If you look at documentation, this is documented as:
Because of the search mechanism for unique key constraints on multiple columns, you cannot have identical values in the non-null columns of a partially null composite unique key constraint.

It looks like an implementation reason (the search mechanism is the index that enforces the unique constraint). What is documented in SQL-92?
A unique constraint is satisfied if and only if no two rows in a table have the same non-null values in the unique columns.

How to interpret this? We cannot insert two (‘X’,null) because that would be two rows with same non-null value (a=’X’) and the Oracle implementation is compilent.

Or is it? We can also read the definition as the unique constraint being violated only when we find rows that have non-null values and they are the same. This is what MySQL and PostgresSQL do: accept duplicates when there is at least one null.
This is also what I found more intuitive: I usually consider NULL as a value that is not known at insert time but that will be assigned a value later during the lifecycle of the row. Thus, I expect to be able to insert rows where there is a null and check the constraint only when all columns have a value.

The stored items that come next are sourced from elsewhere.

-- ==== Sys2Proof/Machine/Retire.lean ====
section
/-! DEFINITION. Retire: taking clusters and HBM channels out of service, and the guarantees of the partitions when they
shrink (R432, R453). -/

namespace Sys2Proof.Machine

/-- Enabled core sites of a die, and of the package (R14, R453). -/
def State.enabledOn (s : State) (d : Nat) : Nat :=
  let off := s.offSites
  (((List.range 1024).map (· + d * 1024)).filter fun x => !off.contains x).length

def State.enabledCores (s : State) : Nat := ((List.range 8).map s.enabledOn).sum

/-- Live HBM channels. -/
def State.liveChannels (s : State) : List Nat := (List.range 256).filter fun c => !s.flash.channels.contains c

/-- Bandwidth of the live channels in GB/s (R431, R432): 150 for each. -/
def State.bandwidth (s : State) : Nat := 150 * s.liveChannels.length

/-- An effective minimum (R432), where A is available, U is the sum over the upper class and L that over the lower. -/
def effectiveMin (A U L minimum : Nat) (upper : Bool) : Nat :=
  if U + L ≤ A then minimum
  else if U ≤ A then if upper then minimum else minimum * (A - U) / L
  else if upper then minimum * A / U else 0

/-- Sum of a field over the partitions of a class. -/
def State.classSum (s : State) (upper : Bool) (f : Partition → Nat) : Nat :=
  ((s.partitions.filter fun p => p.2.upper == upper).map fun p => f p.2).sum

/-- Effective minima of a partition: cores and bandwidth. -/
def State.effective (s : State) (p : Partition) : Nat × Nat :=
  let min := fun (A : Nat) (f : Partition → Nat) => effectiveMin A (s.classSum true f) (s.classSum false f) (f p) p.upper
  (min s.enabledCores (·.minCores), min s.bandwidth (·.minBw))

/-- Enabled cores of a partition's interval. -/
def State.coresOf (s : State) (p : Partition) : Nat :=
  let off := s.offSites
  ((List.range p.len).filter fun i => !off.contains (p.base + i)).length

/-- The reports of R432: when the minima are cut, every partition with its effective minima, and every partition that
holds fewer enabled cores than its minimum. -/
def State.reportShortfall (s : State) : State :=
  let cut := decide (s.enabledCores < s.classSum true (·.minCores) + s.classSum false (·.minCores))
    || decide (s.bandwidth < s.classSum true (·.minBw) + s.classSum false (·.minBw))
  let t := if cut then s.partitions.foldl (fun (t : State) p =>
    let e := s.effective p.2
    t.addLog 5 6 p.1 (BitVec.ofNat 64 e.1) (BitVec.ofNat 64 e.2)) s else s
  s.partitions.foldl (fun (t : State) p =>
    if s.coresOf p.2 < (s.effective p.2).1 then t.addLog 5 6 p.1 (BitVec.ofNat 64 (s.coresOf p.2)) 0 else t) t

/-- The core sites of a unit: those of a cluster, or a channel's core. -/
def RetUnit.sites : RetUnit → List Nat
  | .cluster n => ((List.range 1024).map (· + n / 128 * 1024)).filter fun x => clusterOf x = n
  | .channel c => [chanBase + c]

/-- The heap pages of an ASID that its tables name, as far as they are mapped (R386). -/
def State.linkedPages (s : State) (asid : Nat) : List Nat :=
  ((s.tables.filter fun k => decide (k.asid = asid) && s.mapped asid k.va).map fun k =>
    let t := Loc.heap asid k.va
    (List.range ((kvCap (s.hdr t).len).getD 0)).filterMap fun i =>
      let p := s.kvPage t i
      if ptrLevel p = 0 && s.mapped asid (ptrLoc p) && decide ((s.hdr (.heap asid (ptrLoc p))).typ = tKVPAGE) then some (ptrLoc p)
      else none).flatten

/-- The heap objects that the device knows of in n bytes from a place of a frame on: those that it has made, and the pages that
tables name. -/
def State.heapObjectsIn (s : State) (frame off n : Nat) : List Loc :=
  ((s.ptes.filter fun e => decide (e.2.frame = frame)).map fun e =>
    let asid := e.1 / 2 ^ 41
    let va := e.1 % 2 ^ 41 * 4096 + off
    (((lookup {} asid s.asids : AsidSt).objs ++ s.linkedPages asid).dedup.filter fun o =>
      (find (pageKey asid (o / 4096)) s.ptes).isSome && decide (o < va + n)
        && decide (va < o + (s.hdr (.heap asid o)).foot)).map fun o => Loc.heap asid o).flatten

/-- An object is marked as holding lost data (R126, R386). -/
def State.markLost (s : State) (l : Loc) : State :=
  if (s.hdr l).typ = tKVPAGE then s.poisonPage l else s.setHdr l ((s.hdr l).setFlag 59 true)

/-- The pages of a channel are lost (R453): all of them read as poisoned, and the objects that the device knows of in them are
marked. -/
def State.loseChannel (s : State) (c : Nat) : State :=
  let frames := ((s.ptes.filter fun e => decide (e.2.frame < hbmFrames) && decide (homeChannel (e.2.frame * 4096) = c)).map
    fun e => e.2.frame).dedup
  frames.foldl (fun (t : State) f => (t.heapObjectsIn f 0 4096).foldl State.markLost t)
    { s with lostChannels := insertKey c s.lostChannels }

/-- The HBM channel on which a byte of a frame of the KV pool lies (R358; log entry 117). -/
def State.kvChannelOf (s : State) (f off : Nat) : Nat :=
  lookup (Config.kvChannel f (off / 4096) % 256) (f * 32 + off / 4096) s.kvMoved

/-- What lies on a channel of the KV frames in use moves to live channels. -/
def State.moveKv (s : State) (c : Nat) : State :=
  let live := s.liveChannels.filter fun x => decide (x ≠ c)
  let pieces := ((s.kvFrames.map fun f => (List.range 32).map fun i => (f, i)).flatten).filter fun p =>
    decide (s.kvChannelOf p.1 (p.2 * 4096) = c)
  { s with kvMoved := pieces.foldl (fun m p =>
      match live[Config.kvMoveTo p.1 p.2 % live.length]? with
      | some x => store (p.1 * 32 + p.2) x m
      | none => m) s.kvMoved }

/-- The tier-pool pages of a channel move to frames of other channels; one that finds none leaves the pool. -/
def State.movePool (s : State) (c : Nat) : State :=
  (s.tier.filter fun t => decide (homeChannel (t.hbm * 4096) = c)).foldl (fun (u : State) t =>
    match u.poolFree with
    | f :: _ => { u with tier := u.tier.map fun x => if x = t then { x with hbm := f } else x }
    | [] => { u with tier := u.tier.erase t }) s

/-- A unit is fenced: it is written into the retirement record. A channel's tier-pool pages and KV frames move first, and its
pages are lost where no spare rows take them (R453). -/
def State.fence (s : State) (u : RetUnit) : State :=
  let s1 := match u with
    | .cluster n => { s with flash := { s.flash with clusters := insertKey n s.flash.clusters } }
    | .channel c =>
      let t := (s.movePool c).moveKv c
      let u := { t with flash := { t.flash with channels := insertKey c t.flash.channels } }
      if Config.spareRows c then u else u.loseChannel c
  ({ s1 with
    fencing := s1.fencing.filter fun x => decide (x ≠ u)
    fused := u.sites.foldl (fun l x => insertKey x l) s1.fused }).reportShortfall

/-- Units that are being retired and hold no resident record any more are fenced (R453). -/
def State.fenceIdle (s : State) : State :=
  (s.fencing.filter fun u => u.sites.all fun x => (s.coreAt x).recId.isNone).foldl State.fence s

/-- A unit is to be retired (R453). -/
def State.retireUnit (s : State) (u : RetUnit) : State :=
  let gone := match u with
    | .cluster n => s.flash.clusters.contains n
    | .channel c => s.flash.channels.contains c
  if gone || s.fencing.contains u then s else ({ s with fencing := s.fencing ++ [u] }).fenceIdle

/-- The unit that a place of an error belongs to. -/
def State.errUnit (s : State) : ErrUnit → Option RetUnit
  | .core x | .corePad x _ => if isChan x then some (.channel (x - chanBase)) else some (.cluster (clusterOf x))
  | .clusterPad n _ => some (.cluster n)
  | .hbm a => some (.channel (homeChannel a))
  | .kvPage f off => some (.channel (s.kvChannelOf f off))
  | _ => none

/-- Unit kind and number of a log entry (R450). -/
def State.errKind (s : State) : ErrUnit → Nat × Nat
  | .core x | .corePad x _ => if isChan x then (5, x - chanBase) else (0, x)
  | .clusterPad n _ => (1, n)
  | .diePad n _ => (2, n)
  | .hbm a => (5, homeChannel a)
  | .kvPage f off => (5, s.kvChannelOf f off)
  | .other k n => (k, n)

/-- The memory key of a place of an error: in HBM by device address, whose frame may hold a page of the tier pool (R13,
R176). -/
def State.errKey (s : State) : ErrUnit → Option Nat
  | .corePad x off => if off < 2 ^ 18 then some (corePadKey x + off) else none
  | .clusterPad n off => if off < 2 ^ 22 then some (clusterPadKey n + off) else none
  | .diePad n off => if off < 2 ^ 28 then some (diePadKey n + off) else none
  | .hbm a =>
    if a < hbmFrames * 4096 then
      match s.tier.find? fun t => decide (t.hbm = a / 4096) with
      | some t => some (t.frame * 4096 + a % 4096)
      | none => some a
    else none
  | .kvPage f off => if off < 2 ^ 17 then some (kvFrameKey f + off) else none
  | _ => none

/-- The pad object that holds a key. -/
def State.padObject (s : State) (key : Nat) : Option Loc :=
  let hdrs := (s.cores.map fun c => c.2.pad.hdrs).flatten
    ++ (s.recs.map fun r => ((r.2.careas ++ r.2.dareas).map fun a => a.2.hdrs).flatten).flatten
  (hdrs.find? fun k => within k (s.mem.hdr k).foot key).map Loc.pad

/-- Data are lost at a place (R126, R386): its granule is poisoned, and the object that holds it is marked; one that the host
has placed counts as marked by its bytes (`State.lost`). -/
def State.strike (s : State) (u : ErrUnit) : State :=
  match s.errKey u with
  | none => s
  | some key =>
    let s1 := { s with poison := insertKey (key / 32) s.poison }
    let ls := match u with
      | .kvPage f _ => [Loc.pad (kvFrameKey f)]
      | .hbm _ => s1.heapObjectsIn (key / 4096) (key % 4096) 1
      | _ => (s1.padObject key).toList
    ls.foldl State.markLost s1

/-- UNCORRECTABLE_ERROR (R386, R450, R453): logged; the third in one cluster or channel since reset retires it. -/
def execUncorrectableError (unit : ErrUnit) (s : State) : Host.Outcome State Fault Refusal :=
  runEvent (do
    let s ← get
    due (decide (s.phase ≠ .off))
    let k := s.errKind unit
    let s1 := (s.strike unit).addLog 2 k.1 k.2 0 0
    match s.errUnit unit with
    | none => set s1
    | some u =>
      let n := ((s1.errors.find? fun e => decide (e.1 = u)).map (·.2)).getD 0 + 1
      let s2 := { s1 with errors := (s1.errors.filter fun (e : RetUnit × Nat) => decide (e.1 ≠ u)) ++ [(u, n)] }
      set (if 3 ≤ n then s2.retireUnit u else s2)) s

/-- CORRECTABLE_ERROR (R450). -/
def execCorrectableError (unit : ErrUnit) (s : State) : Host.Outcome State Fault Refusal :=
  runEvent (do
    let s ← get
    due (decide (s.phase ≠ .off))
    set (s.addLog 1 (s.errKind unit).1 (s.errKind unit).2 0 0)) s

end Sys2Proof.Machine
end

It is probably an implementation choice from Oracle which stores nulls as a zero-length string and then cannot have two identical entries in a unique index.

Now inserting a row where a is null and b is null:

SQL> insert into TABLE1 values (null,null);
1 row inserted.

And because that do not violate the rule whatever the way we read it (non-null values are not the same as there are no non-null values at all here) I can insert a second one:

SQL> insert into TABLE1 values (null,null);
1 row inserted.

This is documented as
Unless a NOT NULL constraint is also defined, a null always satisfies a unique key constraint

About implementation, there is no problem because full null entries are not stored in the index. They are stored in bitmap indexes, but bitmap indexes cannot be used to enforce a unique constraint.

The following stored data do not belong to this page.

/-- The boot record of a die starts: the root is its first enabled site, and the others follow in Hilbert order. Firmware has
set the world of each cluster; a channel core, which belongs to none (R168), is not secure and not locked (R93, R439; log entry
103). -/
def State.startBoot (s : State) (d : Nat) : State :=
  let sites := ((List.range 1024).map (· + d * 1024)).filter fun x => !s.fused.contains x
  let code := imageBoot s.flash.active
  let s1 := { s with ptes := s.ptes ++ bootPtes d }
  let s2 := (((s1.bootObject d bootImg tDATA 0 true (imageHandler s.flash.active)).bootObject d bootMap tDATA 6 true
    (List.replicate 8192 0)).bootObject d bootByh tDATA 6 true (List.replicate 4096 0)).bootObject d bootArgs tPTRS 17 true
      ((leBytes (mkPtr 0 0 bootImg).toNat 8 ++ leBytes (mkPtr (6 * 8) 0 bootMap).toNat 8 ++ leBytes (mkPtr (6 * 8) 0 bootByh).toNat 8))
  let s3 := s2.bootObject d bootCode tCODE 0 true code
  let l : Launch := { code := mkPtr 0 0 bootCode, cores := sites.length, domain := 2, prio := 7, asid := bootAsid d, arg := mkPtr (17 * 8) 0 bootArgs }
  let r : Rec := { l := l, fromHost := false, boot := true, part := 20
                   ctxbufs := (List.range sites.length).map fun lc => (lc, mkPtr 0 0 (bootBuf lc)) }
  let s4 := (List.range sites.length).foldl (fun (t : State) lc => t.initCtxbuf (bootAsid d) lc (bootBuf lc) (bootSlots lc)) (s3.addRecord r)
  let rid := s3.nextRec
  let s5 := s4.startRecord rid sites
  let s6 := (sites.zipIdx).foldl (fun (t : State) x =>
    let c := t.coreAt x.1
    let key := corePadKey x.1
    let u := t.setCore x.1 { c.setCtx 0 (bootContext d x.2 x.1) with
      pad := { base := key, size := padTop, dirCap := 1024 }, secure := Config.secureCluster (clusterOf x.1)
      lock := Config.lockedCluster (clusterOf x.1) }
    u.clearPad key padTop) s5
  s6.setRec rid { s6.recAt rid with ctxtag := 0, stackObjs := [] }

/-- LOAD (R388, R441): the firmware is placed in every base die and core pad, and INIT begins with the boot records. -/
def execLoad (pass : Bool) (s : State) : Host.Outcome State Fault Refusal :=
  runEvent (do
    due (decide ((← get).phase = .load))
    let s ← get
    set (if pass then
        (List.range 8).foldl State.startBoot { s with
          phase := .init, fused := s.offSites.foldl (fun l x => insertKey x l) []
          handler := imageHandler s.flash.active, handlers := [] }
      else { s with phase := .safe })) s

/-- Entries of a die's map that name a core (R119, R452). -/
def State.mapCount (s : State) (d : Nat) : Nat :=
  ((List.range 1024).filter fun i => (s.field (.heap (bootAsid d) bootMap) (8 * i) 4).testBit 31).length

/-- What INIT leaves behind of the boot records. -/
def State.endBoot (s : State) : State :=
  { s with
    ptes := s.ptes.filter fun e => decide (e.1 / 2 ^ 41 < 8192), asids := s.asids.filter fun e => decide (e.1 < 8192)
    recs := s.recs.filter fun r => !r.2.boot }

/-- Everything on the compute side is held in reset (R445). -/
def State.toSafe (s : State) : State := { s.resetTo .safe with regs := s.regs, mailbox := s.mailbox, errors := s.errors }

/-- INIT (R441, R452): every die's boot record has ended; the device is READY when every map's core count equals the
die's enabled count. -/
def execInit (s : State) : Host.Outcome State Fault Refusal :=
  runEvent (do
    due (decide ((← get).phase = .init))
    let s ← get
    due (s.recs.all fun r => !r.2.boot || r.2.closed)
    let bad := (List.range 8).filter fun d => decide (s.mapCount d ≠ s.enabledOn d)
    set (if bad = [] then { s.endBoot with phase := .ready }
      else bad.foldl (fun (t : State) d => t.addLog 2 3 d 0 0) s.toSafe)) s

/-- INIT_TIMEOUT (R441): a die has reported no map. -/
def execInitTimeout (die : Nat) (s : State) : Host.Outcome State Fault Refusal :=
  runEvent (do
    let s ← get
    due (decide (s.phase = .init) && decide (die < 8) && s.recs.any fun r => r.2.boot && !r.2.closed && decide (r.2.l.asid = bootAsid die))
    set s.toSafe) s

/-- FATAL_FAULT (R417, R441): every record is discarded at once, and none completes; the device is in SAFE when the windows of
their contexts have been aborted (R381, R416), whose pages may have to be waited for. -/
def execFatalFault (cls unit : Nat) (s : State) : Host.Outcome State Fault Refusal :=
  runEvent (keepTrying (.fatal cls unit) (do
    let s ← get
    due (decide (s.phase = .ready) || decide (s.phase = .failing))
    if s.phase = .ready then
      let live := (s.recs.filter fun r => decide (r.2.st = .running) || decide (r.2.st = .switched)).map (·.1)
      set { (live.foldl State.discardRecord s).addLog 3 cls unit 0 0 with phase := .failing }
    if ← finishAborts ((← get).kvTabs.filter (·.abort)) then waitKeep
    modify State.toSafe)) s

/-! The mailbox (R446). -/

/-- State codes (R441). -/
def Phase.code : Phase → Nat
  | .off => 0 | .rom => 0 | .selftest => 1 | .load => 2 | .init => 3 | .ready => 4 | .failing => 4 | .safe => 5

/-- `MBSTAT` (R446). -/
def State.mbstat (s : State) : Word :=
  BitVec.ofNat 64 (s.mailbox.lastErr % 256 * 2 ^ 24 + s.phase.code * 2 ^ 16 + boolBit s.mailbox.event 2 + boolBit s.mailbox.done 1
    + boolBit s.mailbox.busy 0)

/-- Arguments and data window. -/
def State.mbarg (s : State) (n : Fin 7) : Nat := (s.reg (.mbarg n)).toNat
def State.mbdata (s : State) (n : Nat) : List Byte :=
  ((List.range 512).map fun i => leBytes (lookup 0 (0x1000 + i) s.regs : Word).toNat 8).flatten.take n

/-- Puts bytes at the start of the data window. -/
def State.setMbdata (s : State) (bs : List Byte) : State :=
  let all := bs ++ (s.mbdata 4096).drop bs.length
  { s with regs := (List.range 512).foldl (fun l i => store (0x1000 + i) (BitVec.ofNat 64 (fieldAt all (8 * i) 8)) l) s.regs }

/-- A mailbox command (R445, R446): ignored but for `LASTERR` while another runs; refused where its states do not hold.
Otherwise it runs, with the error code that it will show when it finishes. -/
def mailbox (readyOnly : Bool) (body : Op Nat) : Op Unit := do
  let s ← get
  due (decide (s.phase ≠ .off))
  if s.mailbox.busy then set { s with mailbox := { s.mailbox with lastErr := 1 } }
  else
    set { s with mailbox := { s.mailbox with busy := true, done := false } }
    let e ← (if readyOnly && decide (s.phase ≠ .ready) then pure 3 else body)
    modify fun s => { s with mailbox := { s.mailbox with result := e } }

/-- The effect of `DEADLINE` (R433), with its error code. While a page of the report object is awaited the command goes on. -/
def deadlineCommand (isVf : Bool) (target at_ : Nat) (report : Word) : Op Nat := do
  let s ← get
  match ← tryAsk (reportOk (s.reportAsid isVf target) report (s.targetQueues isVf target).length) with
  | none =>
    modify fun s => { s with mailbox := { s.mailbox with held := some (isVf, target, at_, report) } }
    return 0
  | some ok =>
    if ok then modify fun s => s.postDeadline isVf target at_ report
    modify fun s => { s with mailbox := { s.mailbox with held := none } }
    return if ok then 0 else 2

/-- MAILBOX_COMMAND_DONE (R446): an `IMGCOMMIT` writes its commit flag (R449). A `DEADLINE` whose report object's page was awaited
goes on, and has finished when it is no longer awaited. -/
def execMailboxCommandDone (s : State) : Host.Outcome State Fault Refusal :=
  runEvent (do
    due (← get).mailbox.busy
    match (← get).mailbox.held with
    | some (isVf, target, at_, report) =>
      let e ← deadlineCommand isVf target at_ report
      modify fun s => { s with mailbox := { s.mailbox with result := e } }
    | none => pure ()
    let s ← get
    let m := s.mailbox
    if m.held.isSome then return
    set { s with
      flash := { s.flash with commit := s.flash.commit || m.commit }
      mailbox := { m with busy := false, done := true, lastErr := m.result, result := 0, commit := false } }) s

/-- The bytes of R447. -/
def State.statusBytes (s : State) : List Byte :=
  ((List.range 8).map fun d => leBytes (s.enabledOn d) 2).flatten ++ leBytes ((s.liveChannels.map fun c => 2 ^ c).sum) 32

/-- `MBRESP` of `STATUS` (R447). -/
def State.statusWord (s : State) : Word :=
  BitVec.ofNat 64 (boolBit ((List.range 8).any fun d => decide (s.enabledOn d < 992)) 31 + s.enabledCores * 2 ^ 17
    + s.liveChannels.length * 2 ^ 8 + s.phase.code)

/-- STATUS (R447). -/
def execStatus (s : State) : Host.Outcome State Fault Refusal :=
  runEvent (mailbox false (do
    modify fun s => { s.setMbdata s.statusBytes with mailbox := { s.mailbox with resp := s.statusWord } }
    return 0)) s

/-- A log entry (R450). -/
def LogEntry.bytes (e : LogEntry) : List Byte :=
  leBytes e.cycle 8 ++ leBytes e.cls 1 ++ leBytes e.kind 1 ++ leBytes e.unit 2 ++ leBytes 0 4 ++ leBytes e.d0.toNat 8 ++ leBytes e.d1.toNat 8

/-- LOG (R446). -/
def execLog (s : State) : Host.Outcome State Fault Refusal :=
  runEvent (mailbox false (do
    modify fun s => { s.setMbdata (((s.log.drop (s.mbarg 0)).take 128).map LogEntry.bytes).flatten with
      mailbox := { s.mailbox with event := false } }
    return 0)) s

/-- IDENT (R446). -/
def execIdent (s : State) : Host.Outcome State Fault Refusal :=
  runEvent (mailbox false (do
    modify fun s => s.setMbdata ((Config.certificates.drop (s.mbarg 0)).take 4096)
    return 0)) s

/-- A write of flash: 6 when it fails and nothing is written (R446; log entry 132), else the error code of what follows it. -/
def writeFlash (body : Op Nat) : Op Nat := do
  let s ← get
  set { s with free := s.free + 1 }
  if Config.flashFails s.free then return 6 else body

/-- IMGLOAD (R446): bytes join the pending slot at an offset at which it ends, or within it. -/
def execImgload (s : State) : Host.Outcome State Fault Refusal :=
  runEvent (mailbox false (do
    let s ← get
    let off := s.mbarg 0
    let n := s.mbarg 1
    let f := s.flash
    if n > 4096 || off > f.pend.length || off + n > 0x1300 + 67108864 then return 2
    else writeFlash (do
      modify fun s => { s with flash := { f with pend := f.pend.take off ++ s.mbdata n ++ f.pend.drop (off + n) } }
      return 0))) s

/-- IMGCOMMIT (R449). -/
def execImgcommit (s : State) : Host.Outcome State Fault Refusal :=
  runEvent (mailbox false (do
    let s ← get
    if !imgGenuine s.flash.pend then return 4
    else if !imgVerifies s.flash.pend s.flash.counter then return 5
    else writeFlash (do
      modify fun s => { s with mailbox := { s.mailbox with commit := true } }
      return 0))) s

/-- RESET (R441, R446). -/
def execReset (s : State) : Host.Outcome State Fault Refusal :=
  runEvent (do
    let s ← get
    due (decide (s.phase ≠ .off))
    if s.mailbox.busy then set { s with mailbox := { s.mailbox with lastErr := 1 } } else set (s.resetTo .rom)) s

In summary, here is what can be stored on a table where (a,b) is unique but nullable:

SQL> select rownum,TABLE1.* from TABLE1;
 
    ROWNUM A B
---------- - -
         1 X X
         2 X Y
         3 X  
         4    
         5   

Foreign key

Now that I have a unique key, I can reference it:

SQL> create table TABLE2 (a char, b char, foreign key(a,b) references TABLE1(a,b));
Table TABLE2 created.

Yes. You don’t need to reference the primary key. Any unique key, even with nullable columns, can be referenced.

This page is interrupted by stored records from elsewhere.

/-- The members that have retired hold, while some are behind. -/
def State.holdRest (s : State) (ms : List Nat) : State :=
  ms.foldl (fun (u : State) m => if (u.coreAt m).behind || (u.coreAt m).halted then u else u.setHeld true m) s

/-- A single step that a member of a Tuft takes, the members that have retired with it take as well (R413). -/
def State.stepAll (s t : State) (ms : List Nat) : State :=
  let new := fun (m : Nat) => (t.coreAt m).pending.find? fun p =>
    decide (p.code = Cause.step.code) && !(s.coreAt m).pending.contains p
  match ms.findSome? new with
  | none => t
  | some p => ms.foldl (fun (u : State) m =>
      let c := u.coreAt m
      if c.behind || c.halted || (new m).isSome then u
      else u.setCore m { c with pending := c.pending ++ [{ p with pc := (c.ctxAt 0).pc, ctx := 0 }] }) t

/-- An instruction of a Tuft (R108 to R110): it issues on every member once none has to wait; members that have to wait look
again meanwhile. A transfer that differs among the members that take it has no effect on any of them, and dissolves the
Tuft. -/
def State.lockStep (s : State) (ms : List Nat) : Result :=
  let lead := ms.headD 0
  let late := ms.filter (s.wouldWait lead)
  if !late.isEmpty then s.runAll lead late
  else
    match s.runAll lead ms with
    | .next r =>
      let t := s.stepAll r ms
      if 1 < (t.goOn ms).length then .next (s.diverge ms)
      else if ms.any fun m => (t.coreAt m).behind then .next (t.holdRest ms)
      else .next t
    | r => r

/-- A member's place in the Tuft is vacant: its core has been saved and is not back yet (R111). -/
def State.tuftAbsent (s : State) (site : Nat) : Bool :=
  match (s.coreAt site).recId with
  | none => false
  | some rid =>
    let r := s.recAt rid
    r.vacated.any fun lc => match r.place[lc]? with
      | some x => (s.tuftOf site).contains x
      | none => false

/-- The turn of a member of a Tuft. While members are still on their way out of `tuft` (R106), and while some have not
come back from a switch (R111), the others do not issue. -/
def State.tuftTurn (s : State) (site : Nat) : Result :=
  let c := s.coreAt site
  let ms := s.tuftMembers site
  if c.halted || c.recId.isNone then .next s
  else if c.tshadow then s.issue site 11
  else if c.miss.isSome then s.issue site 12
  else if ms.any fun m => (s.coreAt m).tuftAsk.isSome then (if c.tuftAsk.isSome then s.issue site 0 else .next s)
  else if s.tuftAbsent site then .next s
  else
    match ms.find? fun m => ((s.coreAt m).ctxAt 0).held with
    | some h =>
      let pc := ((s.coreAt h).ctxAt 0).pc
      if (c.ctxAt 0).held then .next s
      else if (c.ctxAt 0).pc = pc then .next ((s.setHeld true site).release ms)
      else thenDo (s.issue site 0) fun t => .next (t.rejoin site pc ms)
    | none =>
      if ms.any fun m => (s.coreAt m).away then .next (s.setHeld true site)
      else if ms.any fun m => decide (((s.coreAt m).ctxAt 0).pc ≠ (c.ctxAt 0).pc) then .next (s.dissolve site)
      else s.lockStep ms

/-! Turns of the schedule. -/

/-- The members of a Tuft that wait at one `wfi` retire it when every core has a cause pending (R108, R403). -/
def State.retireTuftWfi (s : State) (ms : List Nat) : State :=
  let lead := ms.headD 0
  if ms.all fun m => s.atWfi lead m 0 && s.causePending (s.coreAt m) then ms.foldl (fun (t : State) m => t.retireWfi m 0) s else s

/-- The boundary of a core: a cause that is due is taken (R396), in a Tuft on each member (R111). -/
def State.boundary (s : State) (site : Nat) : State :=
  if (s.coreAt site).tuft then (s.tuftMembers site).foldl State.takeDue (s.retireTuftWfi (s.tuftMembers site)) else s.takeDue site

/-- A cause was taken at the boundary. -/
def tookCause (s t : State) (site : Nat) : Bool := (t.coreAt site).tshadow && !(s.coreAt site).tshadow

/-- A core, or a member of its Tuft, waits for the engine work of a push to take the STEP of that push (R414). -/
def State.drainsAt (s : State) (site : Nat) : Bool :=
  if (s.coreAt site).tuft then (s.tuftMembers site).any fun m => s.drains (s.coreAt m) else s.drains (s.coreAt site)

I can insert a row where parent exists:

SQL> insert into TABLE2 values('X','X');
1 row inserted.

As I’ve no unique key on the child, it’s many to one relationship:

SQL> insert into TABLE2 values('X','X');
1 row inserted.

I also have a parent with a=’X’ and b=’Y’:

SQL> insert into TABLE2 values('X','Y');
1 row inserted.

But I’ve no parent with a=’Y’:

SQL> insert into TABLE2 values('Y','Y');
*
ERROR at line 1:
ORA-02291: integrity constraint (SYS.SYS_C0015465) violated - parent key not found

So far so good. I said that I have a many to one relationship, but it’s a many to one or zero because my columns are nullable:

SQL> insert into TABLE2 values(null,null);
1 row inserted.

So far so good. But I have a composite key with nullable columns here, and I can insert a row where a=’X’ and b is null:

SQL> insert into TABLE2 values('X',null);
1 row inserted.

But do you think that all non null parent values must exist?

SQL> insert into TABLE2 values('Y',null);
1 row inserted.

Once again, this is documented as:
If any column of a composite foreign key is null, then the non-null portions of the key do not have to match any corresponding portion of a parent key.

And this is what is specified in SQL-92:
If no <match type> was specified then, for each row R1 of the referencing table, either at least one of the values of the referencing columns in R1 shall be a null value, or the value of each referencing column in R1 shall be equal to the value of the corresponding referenced column in some row of the referenced table. More detail about the other match types in Oracle Development Guide.

That may look strange, but, still thinking about NULLS as unknown values, you can consider that constraints cannot be validated until we know all values.

Here is what I was able to insert into my table even with no a=’Y’ in the parent:

SQL> select rownum,TABLE2.* from TABLE2;
 
    ROWNUM A B
---------- - -
         1 X X
         2 X X
         3 X Y
         4 X  
         5    
         6 Y  

So what?

Having nulls in composite unique key or foreign key can be misleading, then it’s better to ensure that what you define fits what you expect. It’s probably better to prevent partial nulls in foreign key (a check constraint can ensure that if one column is null then all columns must be null) or to have and additional referential integrity constraint which ensures that you can set only the allowed values for a subset of columns (in our case, a table with column a as primary key that we can reference).